__Task directions__
From the listing below, reproduce word for word the part that opens with the line containing "let seals ← lineSeals? l load" and closes with the line containing "lines, in line order. -/"; reproduce nothing else.
*** Block opens ***
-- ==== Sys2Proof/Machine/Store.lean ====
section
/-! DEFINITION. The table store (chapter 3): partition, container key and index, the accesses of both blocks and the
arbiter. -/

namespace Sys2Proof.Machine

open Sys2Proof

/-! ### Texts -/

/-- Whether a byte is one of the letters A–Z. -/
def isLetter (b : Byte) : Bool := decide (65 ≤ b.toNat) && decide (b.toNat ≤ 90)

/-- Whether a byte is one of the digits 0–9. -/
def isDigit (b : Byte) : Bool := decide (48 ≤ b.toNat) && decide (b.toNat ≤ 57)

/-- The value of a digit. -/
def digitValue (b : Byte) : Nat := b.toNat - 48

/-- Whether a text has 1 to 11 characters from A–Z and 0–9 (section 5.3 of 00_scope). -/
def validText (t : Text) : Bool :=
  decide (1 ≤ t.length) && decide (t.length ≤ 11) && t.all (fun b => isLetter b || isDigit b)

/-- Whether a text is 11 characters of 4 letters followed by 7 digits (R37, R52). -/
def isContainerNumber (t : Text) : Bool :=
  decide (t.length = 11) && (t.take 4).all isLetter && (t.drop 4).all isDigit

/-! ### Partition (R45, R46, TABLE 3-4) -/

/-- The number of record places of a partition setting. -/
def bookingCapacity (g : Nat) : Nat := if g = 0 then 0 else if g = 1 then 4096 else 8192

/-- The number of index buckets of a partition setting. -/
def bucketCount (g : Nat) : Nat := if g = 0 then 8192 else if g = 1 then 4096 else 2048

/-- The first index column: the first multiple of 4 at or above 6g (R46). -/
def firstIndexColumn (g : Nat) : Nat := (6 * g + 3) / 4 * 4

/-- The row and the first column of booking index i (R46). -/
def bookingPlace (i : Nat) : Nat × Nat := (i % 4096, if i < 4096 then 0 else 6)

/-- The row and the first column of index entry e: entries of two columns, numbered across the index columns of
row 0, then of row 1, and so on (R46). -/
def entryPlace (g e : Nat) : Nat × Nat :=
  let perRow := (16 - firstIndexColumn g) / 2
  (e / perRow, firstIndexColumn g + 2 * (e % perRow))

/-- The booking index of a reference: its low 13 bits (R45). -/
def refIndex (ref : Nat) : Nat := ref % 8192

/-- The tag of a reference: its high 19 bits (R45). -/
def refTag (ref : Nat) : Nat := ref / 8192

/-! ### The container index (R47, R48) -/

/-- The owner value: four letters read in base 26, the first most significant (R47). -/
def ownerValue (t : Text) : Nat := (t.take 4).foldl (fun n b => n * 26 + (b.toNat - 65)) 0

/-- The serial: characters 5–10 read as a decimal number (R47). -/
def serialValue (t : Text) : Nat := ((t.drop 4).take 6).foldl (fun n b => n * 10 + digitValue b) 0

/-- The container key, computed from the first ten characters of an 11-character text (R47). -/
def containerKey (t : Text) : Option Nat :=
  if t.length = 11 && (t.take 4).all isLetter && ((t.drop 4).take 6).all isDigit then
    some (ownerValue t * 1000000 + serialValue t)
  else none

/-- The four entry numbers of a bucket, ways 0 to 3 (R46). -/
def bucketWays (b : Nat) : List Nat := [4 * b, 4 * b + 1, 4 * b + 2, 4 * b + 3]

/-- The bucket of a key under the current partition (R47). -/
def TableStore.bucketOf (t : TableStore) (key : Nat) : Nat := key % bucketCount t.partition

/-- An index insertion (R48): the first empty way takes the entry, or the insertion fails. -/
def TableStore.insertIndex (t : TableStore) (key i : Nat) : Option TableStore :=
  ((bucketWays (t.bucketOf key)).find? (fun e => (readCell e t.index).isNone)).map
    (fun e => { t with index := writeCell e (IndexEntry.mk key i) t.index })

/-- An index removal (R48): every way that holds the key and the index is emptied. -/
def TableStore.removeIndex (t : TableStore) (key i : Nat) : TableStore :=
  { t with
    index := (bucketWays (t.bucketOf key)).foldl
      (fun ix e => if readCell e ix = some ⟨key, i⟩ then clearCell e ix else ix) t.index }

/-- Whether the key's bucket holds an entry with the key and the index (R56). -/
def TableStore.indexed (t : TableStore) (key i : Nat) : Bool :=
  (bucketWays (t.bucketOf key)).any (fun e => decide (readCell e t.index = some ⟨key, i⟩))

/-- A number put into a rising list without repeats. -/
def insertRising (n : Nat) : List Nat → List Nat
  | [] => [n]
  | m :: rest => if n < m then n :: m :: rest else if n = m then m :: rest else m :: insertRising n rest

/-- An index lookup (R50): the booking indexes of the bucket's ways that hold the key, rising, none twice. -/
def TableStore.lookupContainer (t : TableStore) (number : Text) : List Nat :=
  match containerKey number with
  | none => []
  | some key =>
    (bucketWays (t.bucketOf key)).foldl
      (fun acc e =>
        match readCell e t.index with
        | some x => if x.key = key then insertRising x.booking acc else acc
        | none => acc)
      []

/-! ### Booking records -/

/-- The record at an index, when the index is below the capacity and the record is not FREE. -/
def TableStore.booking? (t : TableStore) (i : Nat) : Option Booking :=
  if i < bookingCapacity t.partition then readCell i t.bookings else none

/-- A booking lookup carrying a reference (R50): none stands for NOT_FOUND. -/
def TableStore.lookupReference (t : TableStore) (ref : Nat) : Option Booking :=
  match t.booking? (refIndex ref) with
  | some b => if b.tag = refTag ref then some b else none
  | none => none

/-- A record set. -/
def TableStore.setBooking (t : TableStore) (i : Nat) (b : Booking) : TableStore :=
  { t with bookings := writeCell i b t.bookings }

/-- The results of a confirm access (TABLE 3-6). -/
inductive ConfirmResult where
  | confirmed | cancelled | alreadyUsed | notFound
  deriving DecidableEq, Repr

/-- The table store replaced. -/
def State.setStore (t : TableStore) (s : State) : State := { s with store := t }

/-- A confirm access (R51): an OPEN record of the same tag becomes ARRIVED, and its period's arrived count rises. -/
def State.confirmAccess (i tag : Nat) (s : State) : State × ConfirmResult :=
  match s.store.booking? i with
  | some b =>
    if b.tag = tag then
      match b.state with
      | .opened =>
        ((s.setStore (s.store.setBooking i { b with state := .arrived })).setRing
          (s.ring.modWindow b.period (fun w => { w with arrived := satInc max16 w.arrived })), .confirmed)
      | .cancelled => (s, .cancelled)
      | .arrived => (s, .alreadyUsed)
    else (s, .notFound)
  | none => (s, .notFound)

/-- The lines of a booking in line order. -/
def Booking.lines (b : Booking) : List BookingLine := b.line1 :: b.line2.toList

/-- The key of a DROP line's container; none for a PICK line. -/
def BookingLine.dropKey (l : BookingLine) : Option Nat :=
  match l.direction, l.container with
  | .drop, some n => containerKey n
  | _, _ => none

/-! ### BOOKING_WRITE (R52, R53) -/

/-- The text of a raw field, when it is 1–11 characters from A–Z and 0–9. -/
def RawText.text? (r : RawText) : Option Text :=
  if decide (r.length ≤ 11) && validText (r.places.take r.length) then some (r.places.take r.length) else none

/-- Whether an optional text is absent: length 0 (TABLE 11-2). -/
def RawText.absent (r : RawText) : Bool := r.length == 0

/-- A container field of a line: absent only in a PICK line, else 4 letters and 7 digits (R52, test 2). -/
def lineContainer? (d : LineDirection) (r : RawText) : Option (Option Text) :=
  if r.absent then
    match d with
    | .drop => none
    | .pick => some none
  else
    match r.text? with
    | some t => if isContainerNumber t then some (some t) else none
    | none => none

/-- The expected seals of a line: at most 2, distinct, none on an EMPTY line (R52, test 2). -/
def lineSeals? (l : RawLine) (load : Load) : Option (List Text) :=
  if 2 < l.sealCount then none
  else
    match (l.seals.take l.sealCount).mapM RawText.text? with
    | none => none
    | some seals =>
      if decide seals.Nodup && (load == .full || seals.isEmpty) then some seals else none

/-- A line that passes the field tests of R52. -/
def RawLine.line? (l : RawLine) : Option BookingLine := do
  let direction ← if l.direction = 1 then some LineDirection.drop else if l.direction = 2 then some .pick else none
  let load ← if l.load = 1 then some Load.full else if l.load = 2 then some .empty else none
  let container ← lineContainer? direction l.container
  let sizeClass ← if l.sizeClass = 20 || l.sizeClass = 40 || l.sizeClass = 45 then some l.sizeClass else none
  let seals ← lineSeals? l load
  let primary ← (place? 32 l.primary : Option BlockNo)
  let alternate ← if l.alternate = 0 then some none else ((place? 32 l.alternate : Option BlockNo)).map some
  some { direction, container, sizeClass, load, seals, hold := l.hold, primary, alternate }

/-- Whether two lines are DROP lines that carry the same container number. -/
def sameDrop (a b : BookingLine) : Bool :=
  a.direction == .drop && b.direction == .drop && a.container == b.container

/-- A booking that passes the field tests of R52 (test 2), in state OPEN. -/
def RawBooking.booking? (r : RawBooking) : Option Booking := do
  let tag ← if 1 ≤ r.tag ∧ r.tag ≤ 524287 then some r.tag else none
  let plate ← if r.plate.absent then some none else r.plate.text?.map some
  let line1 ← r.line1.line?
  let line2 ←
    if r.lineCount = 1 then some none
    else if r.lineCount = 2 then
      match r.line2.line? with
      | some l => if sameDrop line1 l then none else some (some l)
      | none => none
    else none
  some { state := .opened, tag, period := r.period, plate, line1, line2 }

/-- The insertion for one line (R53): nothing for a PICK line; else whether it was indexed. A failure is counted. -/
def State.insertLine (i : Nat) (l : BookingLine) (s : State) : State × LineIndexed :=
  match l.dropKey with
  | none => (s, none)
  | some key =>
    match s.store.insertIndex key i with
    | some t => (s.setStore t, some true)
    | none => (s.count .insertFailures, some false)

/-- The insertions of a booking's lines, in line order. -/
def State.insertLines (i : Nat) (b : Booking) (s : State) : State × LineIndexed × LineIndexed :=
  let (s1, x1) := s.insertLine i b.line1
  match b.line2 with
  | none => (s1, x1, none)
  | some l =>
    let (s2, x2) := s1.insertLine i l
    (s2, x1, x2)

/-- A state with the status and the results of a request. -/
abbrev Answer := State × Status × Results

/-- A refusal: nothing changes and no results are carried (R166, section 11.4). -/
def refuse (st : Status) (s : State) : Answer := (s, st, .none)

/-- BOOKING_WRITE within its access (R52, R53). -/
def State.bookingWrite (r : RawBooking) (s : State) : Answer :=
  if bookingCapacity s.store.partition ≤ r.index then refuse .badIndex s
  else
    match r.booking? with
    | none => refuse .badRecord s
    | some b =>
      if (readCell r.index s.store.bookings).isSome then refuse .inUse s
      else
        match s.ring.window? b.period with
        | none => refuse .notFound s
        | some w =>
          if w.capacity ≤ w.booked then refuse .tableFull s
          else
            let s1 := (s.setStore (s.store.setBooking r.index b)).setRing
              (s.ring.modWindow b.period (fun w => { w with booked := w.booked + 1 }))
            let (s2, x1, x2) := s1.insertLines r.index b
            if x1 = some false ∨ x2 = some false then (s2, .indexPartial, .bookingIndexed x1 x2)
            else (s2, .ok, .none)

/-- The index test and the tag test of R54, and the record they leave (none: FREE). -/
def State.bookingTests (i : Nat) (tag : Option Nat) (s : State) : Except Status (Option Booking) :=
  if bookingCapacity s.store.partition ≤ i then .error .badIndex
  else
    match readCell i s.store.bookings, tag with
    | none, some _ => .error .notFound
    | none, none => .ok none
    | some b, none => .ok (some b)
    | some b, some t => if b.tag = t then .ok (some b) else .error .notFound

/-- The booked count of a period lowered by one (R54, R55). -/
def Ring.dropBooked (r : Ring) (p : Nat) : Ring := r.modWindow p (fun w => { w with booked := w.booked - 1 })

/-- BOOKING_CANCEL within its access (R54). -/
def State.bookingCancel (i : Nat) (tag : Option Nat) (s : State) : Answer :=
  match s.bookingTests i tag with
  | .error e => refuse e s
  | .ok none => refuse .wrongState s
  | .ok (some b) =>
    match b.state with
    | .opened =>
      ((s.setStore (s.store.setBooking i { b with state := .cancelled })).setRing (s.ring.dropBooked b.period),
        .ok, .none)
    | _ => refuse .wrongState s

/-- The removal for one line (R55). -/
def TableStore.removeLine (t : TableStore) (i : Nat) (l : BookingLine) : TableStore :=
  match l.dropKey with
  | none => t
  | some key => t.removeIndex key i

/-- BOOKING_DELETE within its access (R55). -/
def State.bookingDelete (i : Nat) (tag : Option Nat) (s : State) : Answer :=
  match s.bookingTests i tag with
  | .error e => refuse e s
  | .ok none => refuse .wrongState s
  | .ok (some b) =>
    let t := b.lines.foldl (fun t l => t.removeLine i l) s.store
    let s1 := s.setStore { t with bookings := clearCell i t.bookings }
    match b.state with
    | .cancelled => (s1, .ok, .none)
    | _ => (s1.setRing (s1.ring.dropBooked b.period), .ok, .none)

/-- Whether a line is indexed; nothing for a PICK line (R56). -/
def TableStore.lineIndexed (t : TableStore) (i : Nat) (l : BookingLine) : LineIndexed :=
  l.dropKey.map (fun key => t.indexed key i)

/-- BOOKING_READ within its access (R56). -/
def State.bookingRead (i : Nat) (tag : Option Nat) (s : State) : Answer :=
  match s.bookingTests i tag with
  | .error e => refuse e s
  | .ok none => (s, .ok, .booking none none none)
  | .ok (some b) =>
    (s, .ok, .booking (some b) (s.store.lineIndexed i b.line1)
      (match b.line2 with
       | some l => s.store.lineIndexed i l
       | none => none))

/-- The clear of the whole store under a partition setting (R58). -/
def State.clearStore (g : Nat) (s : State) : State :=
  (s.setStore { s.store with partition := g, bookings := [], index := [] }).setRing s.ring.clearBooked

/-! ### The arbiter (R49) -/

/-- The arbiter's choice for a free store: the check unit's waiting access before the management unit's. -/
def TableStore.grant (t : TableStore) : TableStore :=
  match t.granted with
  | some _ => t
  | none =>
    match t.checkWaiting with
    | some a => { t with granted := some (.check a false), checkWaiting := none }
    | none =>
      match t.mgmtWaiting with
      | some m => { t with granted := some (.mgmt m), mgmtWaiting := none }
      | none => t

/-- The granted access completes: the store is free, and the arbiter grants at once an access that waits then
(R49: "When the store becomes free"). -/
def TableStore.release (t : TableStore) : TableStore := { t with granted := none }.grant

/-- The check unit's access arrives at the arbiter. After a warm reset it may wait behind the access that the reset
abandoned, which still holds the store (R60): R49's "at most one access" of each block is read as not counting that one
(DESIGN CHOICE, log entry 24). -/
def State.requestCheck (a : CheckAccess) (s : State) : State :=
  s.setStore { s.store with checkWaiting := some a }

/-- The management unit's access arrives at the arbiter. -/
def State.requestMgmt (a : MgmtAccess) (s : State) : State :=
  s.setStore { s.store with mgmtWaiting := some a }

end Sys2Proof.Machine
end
*** Block closes ***
__Exercise result__
  let seals ← lineSeals? l load
  let primary ← (place? 32 l.primary : Option BlockNo)
  let alternate ← if l.alternate = 0 then some none else ((place? 32 l.alternate : Option BlockNo)).map some
  some { direction, container, sizeClass, load, seals, hold := l.hold, primary, alternate }

/-- Whether two lines are DROP lines that carry the same container number. -/
def sameDrop (a b : BookingLine) : Bool :=
  a.direction == .drop && b.direction == .drop && a.container == b.container

/-- A booking that passes the field tests of R52 (test 2), in state OPEN. -/
def RawBooking.booking? (r : RawBooking) : Option Booking := do
  let tag ← if 1 ≤ r.tag ∧ r.tag ≤ 524287 then some r.tag else none
  let plate ← if r.plate.absent then some none else r.plate.text?.map some
  let line1 ← r.line1.line?
  let line2 ←
    if r.lineCount = 1 then some none
    else if r.lineCount = 2 then
      match r.line2.line? with
      | some l => if sameDrop line1 l then none else some (some l)
      | none => none
    else none
  some { state := .opened, tag, period := r.period, plate, line1, line2 }

/-- The insertion for one line (R53): nothing for a PICK line; else whether it was indexed. A failure is counted. -/
def State.insertLine (i : Nat) (l : BookingLine) (s : State) : State × LineIndexed :=
  match l.dropKey with
  | none => (s, none)
  | some key =>
    match s.store.insertIndex key i with
    | some t => (s.setStore t, some true)
    | none => (s.count .insertFailures, some false)

/-- The insertions of a booking's lines, in line order. -/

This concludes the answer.